▸ Problem statement
From the line with "def State.firstWindow (s" to the line with "x size rest", retype every line exactly, including those two, and leave out the rest of the data below.

▸ Data for analysis
+---+
-- ==== Sys2Proof/Machine/Control.lean ====
section
/-! DEFINITION. Control, synchronisation and system instructions (R265 to R283): branches, ending and launching, rendezvous points, the grid
barrier, register allocation, special values, traps, events and freezing. Device register access is in Registers.lean. -/

namespace Sys2Proof.Machine

/-! ### Shared pieces -/

/-- The address in a pair (R268). -/
def Thread.addr (th : Thread) (r : RegNo) : Nat := addr52 (th.get r.toNat) (th.get (r.toNat + 1))
/-- Whether bits <31:20> of an address pair's odd register are set (R149, R268). -/
def Thread.addrBad (th : Thread) (r : RegNo) : Bool := bits (th.get (r.toNat + 1)) 31 20 != 0

/-- The thread on the lowest passing lane. -/
def Iss.lead (x : Iss) (ts : List Nat) : Thread := x.tm.thread (lowLane ts)

/-- Writes one value to a destination of every listed thread. -/
def State.putAll (s : State) (k : Nat) (ts : List Nat) (d cnt v : Nat) : State :=
  s.modTeam k fun tm => ts.foldl (fun tm t => tm.putRegs t d v cnt) tm

/-- The clause ends; the passing threads for which `tgt` names a target go there (R234, R267). -/
def State.branch (s : State) (x : Iss) (ts : List Nat) (tgt : Nat → Option VAddr) : State :=
  s.endClause x fun t => if ts.contains t then tgt t else none

/-- H + 4 × disp16 (R267). -/
def Iss.target (x : Iss) (disp : BitVec 16) : VAddr := BitVec.ofNat 52 x.pc + disp.signExtend 52 * 4#52

/-- The condition of BRC and BRL: the register is not zero, or zero with `.z` (R267). -/
def brTaken (m : Mods) (v : Word) : Bool := (v == 0) == m.xm.getLsbD 0

/-- CODE 0x0023: a target register pair that is no legal clause header address (R426). -/
def jumpBad (a : RegNo) (x : Iss) (t : Nat) : List (Bool × Nat × Nat) :=
  let th := x.tm.thread t
  [(th.addrBad a || th.addr a % 4 != 0, 0x0023, (th.get a.toNat).toNat)]

/-! ### Branches, calls and returns (R267) -/

/-- BRA (R267). -/
def execBra (m : Mods) (disp : BitVec 16) (s : State) : Host.Outcome State Fault Refusal :=
  runWord s (.bra m disp) nOf noExtra fun x ts => s.branch x ts fun _ => some (x.target disp)

/-- BRC (R267): the condition is evaluated once, from the lowest passing lane. -/
def execBrc (m : Mods) (a : RegNo) (disp : BitVec 16) (s : State) : Host.Outcome State Fault Refusal :=
  runWord s (.brc m a disp) nOf noExtra fun x ts =>
    s.branch x ts fun _ => if brTaken m ((x.lead ts).get a.toNat) then some (x.target disp) else none

/-- BRL (R267): each thread on its own condition. -/
def execBrl (m : Mods) (a : RegNo) (disp : BitVec 16) (s : State) : Host.Outcome State Fault Refusal :=
  runWord s (.brl m a disp) nOf noExtra fun x ts =>
    s.branch x ts fun t => if brTaken m ((x.tm.thread t).get a.toNat) then some (x.target disp) else none

/-- JMP (R267). -/
def execJmp (m : Mods) (a : RegNo) (s : State) : Host.Outcome State Fault Refusal :=
  runWord s (.jmp m a) nOf (jumpBad a) fun x ts => s.branch x ts fun t => some (BitVec.ofNat 52 ((x.tm.thread t).addr a))

/-- RET (R267). -/
def execRet (m : Mods) (a : RegNo) (s : State) : Host.Outcome State Fault Refusal :=
  runWord s (.ret m a) nOf (jumpBad a) fun x ts => s.branch x ts fun t => some (BitVec.ofNat 52 ((x.tm.thread t).addr a))

/-- CALL, direct (R267): the link pair receives Next. -/
def execCallDirect (m : Mods) (a : RegNo) (disp : BitVec 16) (s : State) : Host.Outcome State Fault Refusal :=
  runWord s (.callDirect m a disp) nOf noExtra fun x ts =>
    (s.putAll x.k ts a.toNat 2 x.next).branch x ts fun _ => some (x.target disp)

/-- CALL through a register (R267): the pair is read before it is written. -/
def execCallRegister (m : Mods) (a : RegNo) (s : State) : Host.Outcome State Fault Refusal :=
  runWord s (.callRegister m a) nOf (jumpBad a) fun x ts =>
    (s.putAll x.k ts a.toNat 2 x.next).branch x ts fun t => some (BitVec.ofNat 52 ((x.tm.thread t).addr a))
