/-- LDS (R331): performed in the column store, 16 bytes in two parts, the lower first (R177). -/
def execLds (m : Mods) (u : Bool) (d a : RegNo) (off : BitVec 7) (s : State) : Host.Outcome State Fault Refusal :=
  let ty := m.ty.toNat
  let size := memSize ty
  runWord s (.lds m u d a off) nOf noExtra fun x ts =>
    let so (t : Nat) : Nat := (x.tm.thread (if u then lowLane ts else t)).so a off.toInt size
    let js := (if u then (if ts = [] then [] else [lowLane ts]) else byThread ts).map fun t => (t, so t)
    match x.tm.firstSpad kLoad size js with
    | some (t, code, info, va) => s.takeTrap x t code info va
    | none =>
      if js.any fun p => x.tm.sbStall false p.2 size then s.sbWait x ts
      else
        match x.tm.firstPoison js with
        | some (t, o) => s.takeTrap x t 0x1040 kLoad o
        | none =>
          if size = 16 ∧ x.halfway ts = false then
            s.waitHalf x ts fun t => x.tm.spadGet (so t) 8
          else
            let v (t : Nat) : Nat := if size = 16 then (x.tm.thread t).wait.token + 2 ^ 64 * x.tm.spadGet (so t + 8) 8 else x.tm.spadGet (so t) size
            ((s.go x).modTeam x.k fun tm => ts.foldl (fun tm t => tm.putRegs t d.toNat (loadVal ty (v t)) (tyRegs ty)) tm).advance x

/-- Granules wholly covered by some writes lose their poison (R448). -/
def Team.cleanGranules (tm : Team) (ws : List (Nat × Nat)) : Team :=
  { tm with spadPoison := tm.spadPoison.filter fun g =>
      !((List.range 64).all fun j => ws.any fun w => decide (w.1 ≤ 64 * g + j) && decide (64 * g + j < w.1 + w.2)) }

/-- STS (R331): writes to the same byte follow ascending lane order; 16 bytes are written in two parts, the lower first (R177). -/
def execSts (m : Mods) (d a : RegNo) (off : BitVec 7) (s : State) : Host.Outcome State Fault Refusal :=
  let ty := m.ty.toNat
  let size := memSize ty
  runWord s (.sts m d a off) nOf noExtra fun x ts =>
    let so (t : Nat) : Nat := (x.tm.thread t).so a off.toInt size
    match x.tm.firstSpad kStore size ((byThread ts).map fun t => (t, so t)) with
    | some (t, code, info, va) => s.takeTrap x t code info va
    | none =>
      let data (t : Nat) : Nat := (x.tm.thread t).getN d.toNat (tyRegs ty)
      let put (s : State) (o n sh : Nat) : State := s.modTeam x.k fun tm => (byLane ts).foldl (fun tm t => tm.spadPut (so t + o) n (data t / 2 ^ sh)) tm
      if ts.any fun t => x.tm.sbStall true (so t) size then s.sbWait x ts
      else if size = 16 ∧ x.halfway ts = false then (put s 0 8 0).waitHalf x ts fun _ => 0
      else
        ((if size = 16 then put (s.go x) 8 8 64 else put (s.go x) 0 size 0).modTeam x.k fun tm => tm.cleanGranules (ts.map fun t => (so t, size))).advance x

/-- The freeze fault of a cluster-window read (R332, R434). -/
def State.windowFault (s : State) (x : Iss) (size o mem : Nat) : Option (Nat × Nat) :=
  if o % size ≠ 0 then some (0x1009, kLoad + 16 * Nat.log2 size)
  else
    match s.member? x.tm x.k mem with
    | none => some (0x100B, kLoad + 256 * (mem % 16))
    | some k =>
      match s.team? k with
      | none => some (0x100B, kLoad + 256 * (mem % 16))
      | some tm => if tm.spadLen < o + size then some (0x100B, kLoad + 256 * (mem % 16)) else none

/-- The first freeze fault of a word's cluster-window reads, in thread order. -/
def State.firstWindow (s : State) (x : Iss) (size : Nat) : List (Nat × Nat × Nat) → Option (Nat × Nat × Nat × Nat)
  | [] => none
  | (t, o, mem) :: rest =>
    match s.windowFault x size o mem with
    | some (code, info) => some (t, code, info, o)
    | none => State.firstWindow s x size rest

/-- LDC (R332): a read of a member's scratchpad travels over the weave and returns through the pending-write list. -/
def execLdc (m : Mods) (u fs : Bool) (d a : RegNo) (off : BitVec 7) (s : State) : Host.Outcome State Fault Refusal :=
  let ty := m.ty.toNat
  let size := memSize ty
  runWord s (.ldc m u fs d a off) nOf noExtra fun x ts =>
    if ts = [] then s.advance x
    else
      let fl := some (if fs then x.hdr.bf.toNat else x.hdr.af.toNat)
      let at_ (t : Nat) : Nat × Nat := ((x.tm.thread t).so a off.toInt size, ((x.tm.thread t).get (a.toNat + 1)).toNat)
      let low := lowLane ts
      let reqs : List (List Nat × Nat) := if u then [(byLane ts, low)] else (byLane ts).map fun t => ([t], t)
      let judged := (if u then [low] else byThread ts).map fun t => (t, (at_ t).1, (at_ t).2)
      match s.firstWindow x size judged with
      | some (t, code, info, va) => s.takeTrap x t code info va
      | none =>
        let s := reqs.foldl (fun s r => s.pushAccess x.k fun id =>
          { id, kind := .window (at_ r.2).2, va := (at_ r.2).1, size, ty, scope := 0, state := .sent, pc := x.pc, word := x.off
            dests := r.1.map fun t => { thread := t, reg := d.toNat, cnt := tyRegs ty, flag := fl } }) s
        (s.raisePend x ts fl d.toNat (tyRegs ty)).advance x

/-! ### FENCE and PRM (R336, R337, R196) -/

/-- FENCE (R336): its effect is taken at its hold. -/
def execFence (m : Mods) (kind scope : BitVec 2) (s : State) : Host.Outcome State Fault Refusal :=
  runWord s (.fence m kind scope) nOf noExtra fun x ts =>
    (s.modThreads x.k ts fun th =>
      { th with hold := some { acq := kind.getLsbD 0, rel := kind.getLsbD 1, scope := scope.toNat } }).advance x

/-- The lines one column writes back for a promotion of line `v` (R196 step 2). -/
def State.promoteLines (s : State) (v c : Nat) : List Nat :=
  let l := s.cline c v
  if l.dirty ≠ [] then
    ((s.col c).lines.filter fun p => !p.2.dirty.isEmpty && p.2.slots.any fun sl => l.slots.contains sl).map Prod.fst
  else s.dirtyAll c

/-- The columns a promotion recalls (R196 step 1). -/
def State.promoteCols (s : State) (v : Nat) : List Nat := if (s.home v).writers = [] then List.range s.ncol else (s.home v).writers

/-- Whether a promotion's write-backs reach no line that is held at its home (R169, R193). -/
def State.canPromote (s : State) (v : Nat) : Bool := (s.promoteCols v).all fun c => (s.promoteLines v c).all fun l => !s.lineHeld l

/-- The recall of one column for a promotion of line `v` (R196 step 2): the largest completion time of its write-backs and of its write-back
buffer. -/
def State.promoteCol (s : State) (v c : Nat) : State × Nat :=
  let (s, t) := s.writeBackAll c none (s.promoteLines v c)
  (s, max t (s.pendingMax c))

/-- Promotion of the line of a synchronisation variable (R196 steps 1 and 2). -/
def State.promote (s : State) (v : Nat) : State × Nat :=
  (s.promoteCols v).foldl (fun (p : State × Nat) c => let (s, t) := p.1.promoteCol v c; (s, max p.2 t)) (s, 0)

/-- The distinct values of a list, in order. -/
def distinct (l : List Nat) : List Nat := l.eraseDups

/-- PRM (R196, R197, R337): requests of one bundle for one line are merged. On a HOST page it is a FENCE.full at device scope whatever ATS grants, and there
is no kind of PRM that such a page cannot take (R197). While a line that it would write back is held at its home, the word does not issue. -/
def execPrm (m : Mods) (a : RegNo) (off : BitVec 7) (s : State) : Host.Outcome State Fault Refusal :=
  runWord s (.prm m a off) nOf noExtra fun x ts =>
    let c := teamCol x.k
    let ck := s.teamCtx x.tm
    let priv := s.teamPriv x.tm
    let ea (t : Nat) : Nat := (x.tm.thread t).ea a off.toInt 4
    match s.firstFreeze x a kLoad false false false none 4 ((byThread ts).map fun t => (t, ea t)) with
    | some (t, code, info, va) => s.takeTrap x t code info va
    | none =>
      let tgt (t : Nat) : Except (Nat × Nat) Target :=
        match (s.xlate (some c) ck (ea t) kLoad false priv false).2 with
        | .error (code, info) => if (code < 2 ∨ code = 0x100D) ∧ s.onHost (some c) ck (ea t) = true then .ok (.host (ea t)) else .error (code, info)
        | r => r
      match (byThread ts).find? fun t => s.sideRegion x.k t (ea t) || (match tgt t with | .error _ => true | .ok _ => false) with
      | some t =>
        match tgt t with
        | .error (code, info) => s.wordFault x ts kLoad code info (ea t)
        | .ok _ => s.waitAt x ts (fun _ => { kind := .memHeld, word := x.off, token := ea t, started := true }) false
      | none =>
        let line (t : Nat) : Option Nat := match tgt t with | .ok (.hbm key) => some (key / 128) | _ => none
        let far (t : Nat) : Option (Nat × Nat) := match tgt t with | .ok (.peer dev va) => some (dev, va / 128) | _ => none
        if (distinct (ts.filterMap line)).any fun ln => !s.canPromote ln then
          s.waitAt x ts (fun t => { kind := .memHeld, word := x.off, token := (t.ea a off.toInt 4), started := true }) false
        else
        let s := (s.go x).modThreads x.k ts fun th => { th with hold := some { acq := true, rel := true, scope := 2 } }
        let s := (distinct (ts.filterMap line)).foldl (fun s ln =>
          let (s, tmax) := s.promote ln
          s.modThreads x.k (ts.filter fun t => line t == some ln) fun th =>
            { th with horizon := max th.horizon tmax, hold := some { acq := true, rel := false, scope := 2, prm := true } }) s
        let s := (ts.filterMap far).eraseDups.foldl (fun s p =>
          let m : OutMsg := { dev := some p.1, addr := 128 * p.2, data := [], kind := .prm, dctx := s.rbits (kLk ck 8) 11 0 }
          ({ s with outbox := m :: s.outbox }).modThreads x.k (ts.filter fun t => far t == some p) fun th =>
            { th with peerOut := th.peerOut + 1, hold := some { acq := true, rel := false, scope := 3, prm := true } }) s
        s.advance x

/-! ### Atomics (R338 to R342) -/

/-- The requests of the group aggregator (R340) for lanes `ts` in ascending lane order: operand, and each lane's destination combination; `.cas`
sends one request per lane. -/
def aggregate (op ty : Nat) (b : Nat → Nat) : List Nat → Option Nat → List (Nat × Option Nat) × Nat
  | [], p => ([], p.getD 0)
  | t :: rest, p =>
    let p' := match p with | none => b t | some q => aopApply op ty q (b t) 0
    let (l, total) := aggregate op ty b rest (some p')
    ((t, p) :: l, total)

/-- The lanes of a word by address, in order of first appearance (R340). -/
def byAddress (ea : Nat → Nat) (ts : List Nat) : List (Nat × List Nat) :=
  (distinct (ts.map ea)).map fun e => (e, ts.filter fun t => ea t == e)

/-- The requests of a word: address, operand, compare's new value, and destinations (R340). -/
def atomRequests (op ty : Nat) (ea b c : Nat → Nat) (ts : List Nat) : List (Nat × Nat × Nat × List (Nat × Option Nat)) :=
  (byAddress ea (byLane ts)).flatMap fun p =>
    if op = 7 then p.2.map fun t => (p.1, b t, c t, [(t, none)])
    else let (l, total) := aggregate op ty b p.2 none; [(p.1, total, 0, l)]

/-- Sends one atomic request (R184, R335, R340). -/
def State.atomOne (s : State) (x : Iss) (m : Mods) (b0 : Nat) (d : RegNo) (fl : Option Nat) (ty size : Nat)
    (r : Nat × Nat × Nat × List (Nat × Option Nat)) : State :=
  let (ea, b, c, l) := r
  let id := s.idNext
  let ts := l.map Prod.fst
  let acc (st : AccState) : Access :=
    { id, kind := .atomic (aop m) ty b c, va := ea, size, ty := m.ty.toNat, scope := mScope m, state := st, pc := x.pc, word := x.off,
      rel := mRel m, acq := mAcq m, batch := some b0
      dests := l.map fun p => { thread := p.1, reg := d.toNat, cnt := size / 4, flag := fl, before := p.2 } }
  let s := if mAcq m then s.modThreads x.k ts fun th => th.holdOn (mScope m) id else s
  if mRel m then s.pushAccess x.k fun _ => acc .unreleased
  else
    match s.xlate (some (teamCol x.k)) (s.teamCtx x.tm) ea kAtomic true (s.teamPriv x.tm) (mSys m) with
    | (s, .error (code, info)) => (s.reportAccess x (ts.headD 0) kAtomic code info ea).pushAccess x.k fun _ => acc (if code = 0 then .sent else .held)
    | (s, .ok _) =>
      s.pushAccess x.k fun _ => acc (if ts.any fun t => s.sideRegion x.k t ea then .held else .sent)

/-- ATOM (R338 to R342). -/
def execAtom (m : Mods) (fs : Bool) (d a b : RegNo) (s : State) : Host.Outcome State Fault Refusal :=
  let ty := aopTyOf (aop m) m.ty.toNat
  let cnt := tyRegs m.ty.toNat
  let size := 4 * cnt
  let b0 := s.idNext
  runWord s (.atom m fs d a b) nOf noExtra fun x ts =>
    if ts = [] then s.advance x
    else
      let fl := some (if fs then x.hdr.bf.toNat else x.hdr.af.toNat)
      let ea (t : Nat) : Nat := (x.tm.thread t).ea a 0 size
      let judged := (byThread ts).map fun t => (t, ea t)
      match s.firstFreeze x a kAtomic true (mSys m) (!mRel m) (some (aop m, ty)) size judged with
      | some (t, code, info, va) => s.takeTrap x t code info va
      | none =>
        let reqs := atomRequests (aop m) ty ea (fun t => (x.tm.thread t).getN b.toNat cnt) (fun t => (x.tm.thread t).getN m.c.toNat cnt) ts
        let s := reqs.foldl (fun s r => s.atomOne x m b0 d fl ty size r) s
        (s.raisePend x ts fl d.toNat cnt).advance x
+---+
▸ Response to the exercise
def State.firstWindow (s : State) (x : Iss) (size : Nat) : List (Nat × Nat × Nat) → Option (Nat × Nat × Nat × Nat)
  | [] => none
  | (t, o, mem) :: rest =>
    match s.windowFault x size o mem with
    | some (code, info) => some (t, code, info, o)
    | none => State.firstWindow s x size rest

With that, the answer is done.